→ REQUIRED WORK: Each line of the entries, from the first to the line containing "(a || b, q.aSeen, q.bSeen)", is to be transcribed exactly as it stands; include no other lines.

→ DATASET ENTRIES:
============

-- ==== Sys2Proof/Machine/QualifierUnit.lean ====
section
/-! DEFINITION. The Qualifier Unit (R146 to R155): comparisons, combine rules, counting and firing, and the requests
WRITE_QUALIFIER, ARM, DISARM and READ_QUALIFIER. -/

namespace Sys2Proof.Machine

/-- Whether a comparator is true of a value (R148). -/
def Comparator.holds (k : Comparator) (value : Int) : Bool :=
  match k.condition with
  | .above => decide (k.limit < value)
  | .below => decide (value < k.limit)
  | .equal => decide (value = k.limit)
  | .notEqual => decide (value ≠ k.limit)

/-- What the combine rule makes of one evaluation: whether it is an event, and the two seen flags after it (R149). -/
def Qualifier.combined (q : Qualifier) (a b : Bool) : Bool × Bool × Bool :=
  match q.combine with
  | .aAndB => (a && b, q.aSeen, q.bSeen)
  | .aOrB => (a || b, q.aSeen, q.bSeen)
  | .bAfterA => if b && q.aSeen then (true, false, q.bSeen) else (false, q.aSeen || a, q.bSeen)
  | .aAfterB => if a && q.bSeen then (true, q.aSeen, false) else (false, q.aSeen, q.bSeen || b)

/-- A qualifier after one evaluation, and whether it fired (R148 to R150). -/
def Qualifier.evaluate (value : Int) (q : Qualifier) : Qualifier × Bool :=
  let (isEvent, aSeen, bSeen) := q.combined (q.a.holds value) (q.b.holds value)
  let q := { q with aSeen := aSeen, bSeen := bSeen }
  if !isEvent then (q, false)
  else if 0 < q.remaining then ({ q with remaining := q.remaining - 1 }, false)
  else ({ q with state := .fired }, true)

/-- The request that an action sends the engine (R151). -/
def actionMessages (action : QualifierAction) : List Instr :=
  match action with
  | .report => []
  | .hold => [.qualifierHold]
  | .flash => [.qualifierFlash]

/-- One qualifier is evaluated at a value: when it fires, QUALIFIER_FIRED is raised and its action taken (R150, R151). -/
def State.evaluateAt (s : State) (n : QualId) (value : Int) : State :=
  let r := s.quals[n].evaluate value
  let s' := s.onQuals fun v => put v n r.1
  if r.2 then (s'.raise .qualifierFired (.qualifier n)).send (actionMessages s.quals[n].action) else s'

/-- One qualifier at a result: evaluated while ARMED and when the result gives its source a value (R147). -/
def State.evaluate (value : Qualifier → Option Int) (s : State) (n : QualId) : State :=
  match s.quals[n].state, value s.quals[n] with
  | .armed, some x => s.evaluateAt n x
  | _, _ => s

/-- A result is evaluated by qualifiers 1 to 4 in turn (R147). -/
def State.evaluateAll (value : Qualifier → Option Int) (s : State) : State :=
  (List.finRange 4).foldl (State.evaluate value) s

/-- The value a frame result gives a qualifier (R147). -/
def frameValue (results : Vector AspectResult 64) (q : Qualifier) : Option Int :=
  let r := results[q.subject]
  match q.source, r.cls with
  | .lampNet, .lit => some r.net
  | .lampNet, .darkOk => some r.net
  | .lampProven, .lit => some r.proven
  | _, _ => none

/-- The value a cable result gives a qualifier (R147). -/
def cableValue (c : CoreId) (cls : CableClass) (leakage offset : Int) (q : Qualifier) : Option Int :=
  if q.subject = c ∧ (cls = .valid ∨ cls = .asymmetric) then
    match q.source with
    | .cableLeakage => some leakage
    | .cableOffset => some offset
    | .lampNet | .lampProven => none
  else none

/-- A comparator a WRITE_QUALIFIER brings; a limit is never refused (R146, R154). -/
def comparatorArg (k : ComparatorArgs) : Option Comparator := do
  let c ← valueOf conditions k.condition
  return { limit := k.limit, condition := c }

/-- The configuration a WRITE_QUALIFIER brings, none when an argument is outside its range (R154). -/
def qualifierConfig (args : QualifierArgs) : Option QualifierConfig := do
  let source ← valueOf qualifierSources args.source
  let subject ← coreNumber args.subject
  let a ← comparatorArg args.a
  let b ← comparatorArg args.b
  let combine ← valueOf combineRules args.combine
  let action ← valueOf qualifierActions args.action
  if within 1 255 args.count then
    return { source := source, subject := subject, a := a, b := b, combine := combine, count := args.count,
             action := action }
  else none

/-- A qualifier under a new configuration, its running fields kept (R154). -/
def Qualifier.rewrite (k : QualifierConfig) (q : Qualifier) : Qualifier :=
  { q with
    source := k.source
    subject := k.subject
    a := k.a
    b := k.b
    combine := k.combine
    count := k.count
    action := k.action }

/-- WRITE_QUALIFIER as the unit takes it (R154). -/
def reqWriteQualifier (qualifier : Nat) (args : QualifierArgs) (s : State) : State × Answer :=
  if s.saving then refuse .busy s
  else match qualifierNumber qualifier, qualifierConfig args with
    | some n, some k =>
      if s.quals[n].state = .armed then refuse .armed s
      else okay (s.onQuals fun v => change v n (Qualifier.rewrite k))
    | _, _ => refuse .range s

/-- A qualifier is armed: its count starts afresh and its sequence is forgotten (R152). -/
def Qualifier.arm (q : Qualifier) : Qualifier :=
  { q with remaining := q.count - 1, aSeen := false, bSeen := false, state := .armed }

/-- ARM as the unit takes it (R152). -/
def reqArm (qualifier : Nat) (s : State) : State × Answer :=
  match qualifierNumber qualifier with
  | none => refuse .range s
  | some n => okay ((s.onQuals fun v => change v n Qualifier.arm).clear .qualifierFired (.qualifier n))

/-- DISARM as the unit takes it (R153). -/
def reqDisarm (qualifier : Nat) (s : State) : State × Answer :=
  match qualifierNumber qualifier with
  | none => refuse .range s
  | some n => okay (s.onQuals fun v => change v n fun q => { q with state := .idle })

/-- A comparator as READ_QUALIFIER and the image hold it (R146, R172). -/
def comparatorBytes (k : Comparator) : List Byte := i16 k.limit ++ enum conditions k.condition

/-- A qualifier record as READ_QUALIFIER sends it (R146, R172). -/
def qualifierBytes (q : Qualifier) : List Byte :=
  enum qualifierSources q.source ++ coreByte q.subject ++ comparatorBytes q.a ++ comparatorBytes q.b ++
  enum combineRules q.combine ++ u8 q.count ++ enum qualifierActions q.action ++ u8 q.remaining ++ flag q.aSeen ++
  flag q.bSeen ++ enum qualifierStates q.state

/-- READ_QUALIFIER as the unit takes it (R155). -/
def reqReadQualifier (qualifier : Nat) (s : State) : State × Answer :=
  match qualifierNumber qualifier with
  | none => refuse .range s
  | some n => okWith (qualifierBytes s.quals[n] ++ clockBytes s) s

/-- WRITE_QUALIFIER (R154). -/
def execWriteQualifier (qualifier : Nat) (args : QualifierArgs) (s : State) : Host.Outcome State Fault Refusal :=
  .next (serve 44 .maintenance s (reqWriteQualifier qualifier args))

/-- ARM (R152). -/
def execArm (qualifier : Nat) (s : State) : Host.Outcome State Fault Refusal :=
  .next (serve 45 .maintenance s (reqArm qualifier))

/-- DISARM (R153). -/
def execDisarm (qualifier : Nat) (s : State) : Host.Outcome State Fault Refusal :=
  .next (serve 46 .maintenance s (reqDisarm qualifier))

/-- READ_QUALIFIER (R155). -/
def execReadQualifier (p : Port) (qualifier : Nat) (s : State) : Host.Outcome State Fault Refusal :=
  .next (serve 47 p s (reqReadQualifier qualifier))

/-- LAMP_FRAME_RESULT (R147). -/
def execLampFrameResult (results : Vector AspectResult 64) (s : State) : Host.Outcome State Fault Refusal :=
  .next (event s fun s => (s.taking (.lampFrameResult results)).evaluateAll (frameValue results))

/-- CABLE_RESULT (R147). -/
def execCableResult (c : CoreId) (cls : CableClass) (leakage offset : Int) (s : State) :
    Host.Outcome State Fault Refusal :=
  .next (event s fun s =>
    (s.taking (.cableResult c cls leakage offset)).evaluateAll (cableValue c cls leakage offset))

end Sys2Proof.Machine
end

============

→ THE COMPLETED TASK:
-- ==== Sys2Proof/Machine/QualifierUnit.lean ====
section
/-! DEFINITION. The Qualifier Unit (R146 to R155): comparisons, combine rules, counting and firing, and the requests
WRITE_QUALIFIER, ARM, DISARM and READ_QUALIFIER. -/

namespace Sys2Proof.Machine

/-- Whether a comparator is true of a value (R148). -/
def Comparator.holds (k : Comparator) (value : Int) : Bool :=
  match k.condition with
  | .above => decide (k.limit < value)
  | .below => decide (value < k.limit)
  | .equal => decide (value = k.limit)
  | .notEqual => decide (value ≠ k.limit)

/-- What the combine rule makes of one evaluation: whether it is an event, and the two seen flags after it (R149). -/
def Qualifier.combined (q : Qualifier) (a b : Bool) : Bool × Bool × Bool :=
  match q.combine with
  | .aAndB => (a && b, q.aSeen, q.bSeen)
  | .aOrB => (a || b, q.aSeen, q.bSeen)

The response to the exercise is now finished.